Чувствовал себя отец прескверно — все тело было в синяках и кровоподтеках, целый день он стонал от боли; когда же мать растирала ушибленные места маслом, он орал так, что его можно было услышать на ферме Риганов. А настроение у него было — подойти страшно! Если кто-нибудь из нас просовывал в комнату голову и робко справлялся о его здоровье, он рявкал на нас: «Убирайтесь вон!» Мы, конечно‚ убирались. А если мы не заходили к нему и не справлялись о его здоровье, он бушевал: «Куда же вы все запропастились?» — и укорял нас в черствости, приговаривая, что мы все только бездельничаем да ждем его смерти.
Когда старик болел, угодить ему было трудно. Джо прикинул, если бы отец столько же энергии вкладывал в молитвы, сколько в богохульства, с ним не произошло бы этого несчастья.
Почти все женщины нашей округи пришли к нам наведаться о состоянии отца. Вернее, они воспользовались этим как предлогом. До отца им не было дела; им было глубоко безразлично — жив он или умер. Пришли они к нам язык почесать, чайку попить да прихвастнуть на свой счет и, как водится, позлословить насчет отсутствующих добрых друзей-приятелей.
— Какое несчастье! — вздыхали они, сопровождая свои вздохи уродливыми гримасами.
Женщины всегда уродуют себя, когда хотят изобразить на лице сочувствие. Это они делают для большего правдоподобия.
Все же никто не решился зайти в спальню больного. Соседки расспрашивали мать об отце, садились, вытаскивали носовые платки и снова вздыхали. Чуть ли не в сотый раз мать должна была рассказывать о том, как произошел несчастный случай, и всякий раз, когда она доходила до злополучного эпизода с лошадью, через деревянную перегородку прорывался громовой голос отца: «Ах ты черт! Говорю тебе, кобыла меня не сбросила! Я не сидел на ней!»

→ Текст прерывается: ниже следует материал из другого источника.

-- ==== Sys2Proof/Machine/Lock.lean ====
section
/-! DEFINITION. The lock and erase requests (R70 to R79). -/

namespace Sys2Proof.Machine

/-! ## Password comparison (R74) -/

/-- R74: all eight bytes equal; a comparison against an absent password is a mismatch. -/
def passwordMatches (stored : Option (List Byte)) (given : List Byte) : Bool := stored == some given

/-- R72, R79: the password a mode compares with. -/
def storedPassword (s : State) (region : Nat) : Mode → Option (List Byte)
  | .title => (recordAt s region).password
  | .master => s.save.kept.master

/-- R74: a mismatch lowers the region's tries by 1, in the update of the refusal; the reply carries the tries left. -/
def mismatch (region : Nat) (s : State) : Answer :=
  .now (setTries region (triesAt s region - 1) s) .password (leBytes 1 (triesAt s region - 1))

/-- The lock of a region's record replaced. -/
def setLock (region : Nat) (l : LockState) (s : State) : State :=
  setRecord region { recordAt s region with lock := l } s

/-! ## LOCK_SET, LOCK_OPEN, LOCK_CLEAR (R70, R72, R73) -/

/-- R70: the record once a password is set. -/
def lockedRecord (r : Record) (pw : List Byte) (lv : LockLevel) : Record :=
  { r with password := some pw, lockLevel := lv, lock := .opened }

/-- R70: selector, password (8), lock level. -/
def answerLockSet (q : Request) (s : State) : Answer :=
  match resolveLock s (q.byte 0) q.rank true with
  | .refused st => refuse st s
  | .window w =>
    if s.save.frozen then refuse .frozen s
    else if (recordAt s w.target).lock = .locked then refuse .locked s
    else if s.save.kept.title.state ≠ .free ∧ s.save.kept.title.target = w.target then refuse .busy s
    else match lockLevelOf (q.byte 9) with
      | none => refuse .badValue s
      | some lv => .now (setRecord w.target (lockedRecord (recordAt s w.target) (q.password 1) lv) s) .ok []

/-- LOCK_SET (R70). -/
def execLockSet (q : Request) (s : State) : Host.Outcome State Fault Refusal :=
  .next (serve .lockSet q (fun _ => answerLockSet q) s)

/-- R72: selector, mode, password (8). -/
def answerLockOpen (q : Request) (s : State) : Answer :=
  match resolveLock s (q.byte 0) q.rank false with
  | .refused st => refuse st s
  | .window w =>
    let r := recordAt s w.target
    if s.save.frozen then refuse .frozen s
    else if r.lock ≠ .locked then .now s .ok (leBytes 1 (lockCode r.lock))
    else if modeOf (q.byte 1) = some .master ∧ r.lockLevel = .maximum then refuse .denied s
    else if triesAt s w.target = 0 then refuse .triesExhausted s
    else match modeOf (q.byte 1) with
      | none => refuse .badValue s
      | some m =>
        if passwordMatches (storedPassword s w.target m) (q.password 2) then
          .now (setLock w.target .opened s) .ok (leBytes 1 (lockCode .opened) ++ leBytes 1 (triesAt s w.target))
        else mismatch w.target s

/-- LOCK_OPEN (R72). -/
def execLockOpen (q : Request) (s : State) : Host.Outcome State Fault Refusal :=
  .next (serve .lockOpen q (fun _ => answerLockOpen q) s)

/-- R73: the record once its lock is cleared. -/
def unlockedRecord (r : Record) : Record := { r with lock := .none, password := none, lockLevel := .high }

/-- R73: selector, password (8). -/
def answerLockClear (q : Request) (s : State) : Answer :=
  match resolveLock s (q.byte 0) q.rank true with
  | .refused st => refuse st s
  | .window w =>
    let r := recordAt s w.target
    if s.save.frozen then refuse .frozen s
    else if r.lock = .locked then refuse .locked s
    else if r.lock = .none then .now s .ok []
    else if triesAt s w.target = 0 then refuse .triesExhausted s
    else if passwordMatches r.password (q.password 1) then .now (setRecord w.target (unlockedRecord r) s) .ok []
    else mismatch w.target s

/-- LOCK_CLEAR (R73). -/
def execLockClear (q : Request) (s : State) : Host.Outcome State Fault Refusal :=
  .next (serve .lockClear q (fun _ => answerLockClear q) s)

/-! ## MASTER_SET and LOCK_FREEZE (R75, R76) -/

/-- R75: password (8). -/
def answerMasterSet (q : Request) (s : State) : Answer :=
  if s.save.frozen then refuse .frozen s
  else .now { s with save := { s.save with kept := { s.save.kept with master := some (q.password 0) } } } .ok []

/-- MASTER_SET (R75). -/
def execMasterSet (q : Request) (s : State) : Host.Outcome State Fault Refusal :=
  .next (serve .masterSet q (fun _ => answerMasterSet q) s)

/-- R76. -/
def answerLockFreeze (s : State) : Answer := .now { s with save := { s.save with frozen := true } } .ok []

/-- LOCK_FREEZE (R76). -/
def execLockFreeze (q : Request) (s : State) : Host.Outcome State Fault Refusal :=
  .next (serve .lockFreeze q (fun _ => answerLockFreeze) s)

/-! ## ERASE_ARM and ERASE (R77 to R79) -/

/-- R78: selector. -/
def answerEraseArm (q : Request) (s : State) : Answer :=
  match resolveLock s (q.byte 0) q.rank true with
  | .refused st => refuse st s
  | .window _ =>
    if s.save.frozen then refuse .frozen s
    else .now { s with link := { s.link with latch := some ⟨q.byte 0, q.rank⟩ } } .ok []

/-- ERASE_ARM (R78). -/
def execEraseArm (q : Request) (s : State) : Host.Outcome State Fault Refusal :=
  .next (serve .eraseArm q (fun _ => answerEraseArm q) s)

/-- R79: the title slot as an erase slot on a resolved window. -/
def eraseSlot (w : Window) (tag : Byte) (sl : Slot) : Slot :=
  { freedSlot sl with
    kind := .erase, target := w.target, base := w.base, length := w.length, offset := w.offset
    selector := w.selector, level := w.level, tag := tag, fullPass := true }

/-- R79: the accepted erase: the title slot is taken and joins the queue. -/
def queueErase (w : Window) (tag : Byte) (s : State) : State :=
  joinQueue .title (setSlot .title (eraseSlot w tag s.save.kept.title) s)

/-- R79: selector, mode, password (8); `arm` is the presented arm. -/
def answerErase (q : Request) (arm : Option Arm) (s : State) : Answer :=
  match resolveLock s (q.byte 0) q.rank true with
  | .refused st => refuse st s
  | .window w =>
    let r := recordAt s w.target
    if s.save.frozen then refuse .frozen s
    else if arm ≠ some ⟨q.byte 0, q.rank⟩ then refuse .notArmed s
    else if s.save.kept.title.state ≠ .free then refuse .busy s
    else if inWarn s then refuse .power s
    else if r.lock = .locked ∧ triesAt s w.target = 0 then refuse .triesExhausted s
    else match modeOf (q.byte 1) with
      | none => refuse .badValue s
      | some m =>
        if r.lock = .locked ∧ !passwordMatches (storedPassword s w.target m) (q.password 2) then mismatch w.target s
        else .now (settle (queueErase w q.tag s)) .started []

/-- ERASE (R79). -/
def execErase (q : Request) (s : State) : Host.Outcome State Fault Refusal :=
  .next (serve .erase q (fun arm => answerErase q arm) s)

end Sys2Proof.Machine
end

Мать конфузилась, щеки ее заливались краской. Одни женщины посмеивались, другие же слушали с серьезным видом. А из спальни непрерывным потоком неслись тяжелые стоны, приводившие мать в трепет, чуть ли не в стояние нервного шока: она так боялась, что отец разразится бранью и непристойностями в адрес гостей. Мать чувствовала себя крайне несчастной. Как ей хотелось, чтобы гости вовсе не приходили! Но они не замечали ее смущения, попивали себе чаек, подчистили все печенье и булочки, которыми их угостила Сара, щебетали наперебой, взвизгивали, шумели, словом, чувствовали себя как дома. Никто больше и не вспоминал, что рядом лежит страдалец, никто не слышал ни стонов отца, ни его свирепого брюзжания: «Черти бы их разорвали! Чего они глотки дерут, проклятые? Убирались бы по домам!» Лишь одна мать это услышала и бросилась в спальню утихомирить своего супруга.
Когда шум и гам несколько улеглись, начались политические дебаты. Речь зашла о приближающихся выборах.
Миссис Браун хотелось узнать, за кого собирается голосовать отец. Мать и рта раскрыть не успела, как в разговор вмешалась миссис Мак-Фластер, сварливая старуха с журавлиной шеей. Она заявила, что ее муж (то есть Мак-Фластер) ни в грош не ставит Гриффита. И по ее компетентному мнению, Гриффит — личность ничтожная. Миссис Мак-Фластер не терпелось отпустить на его счет еще какие-то замечания, но голос отца чуть не сокрушил перегородку: отец был сторонником Гриффита и верил в него как в бога.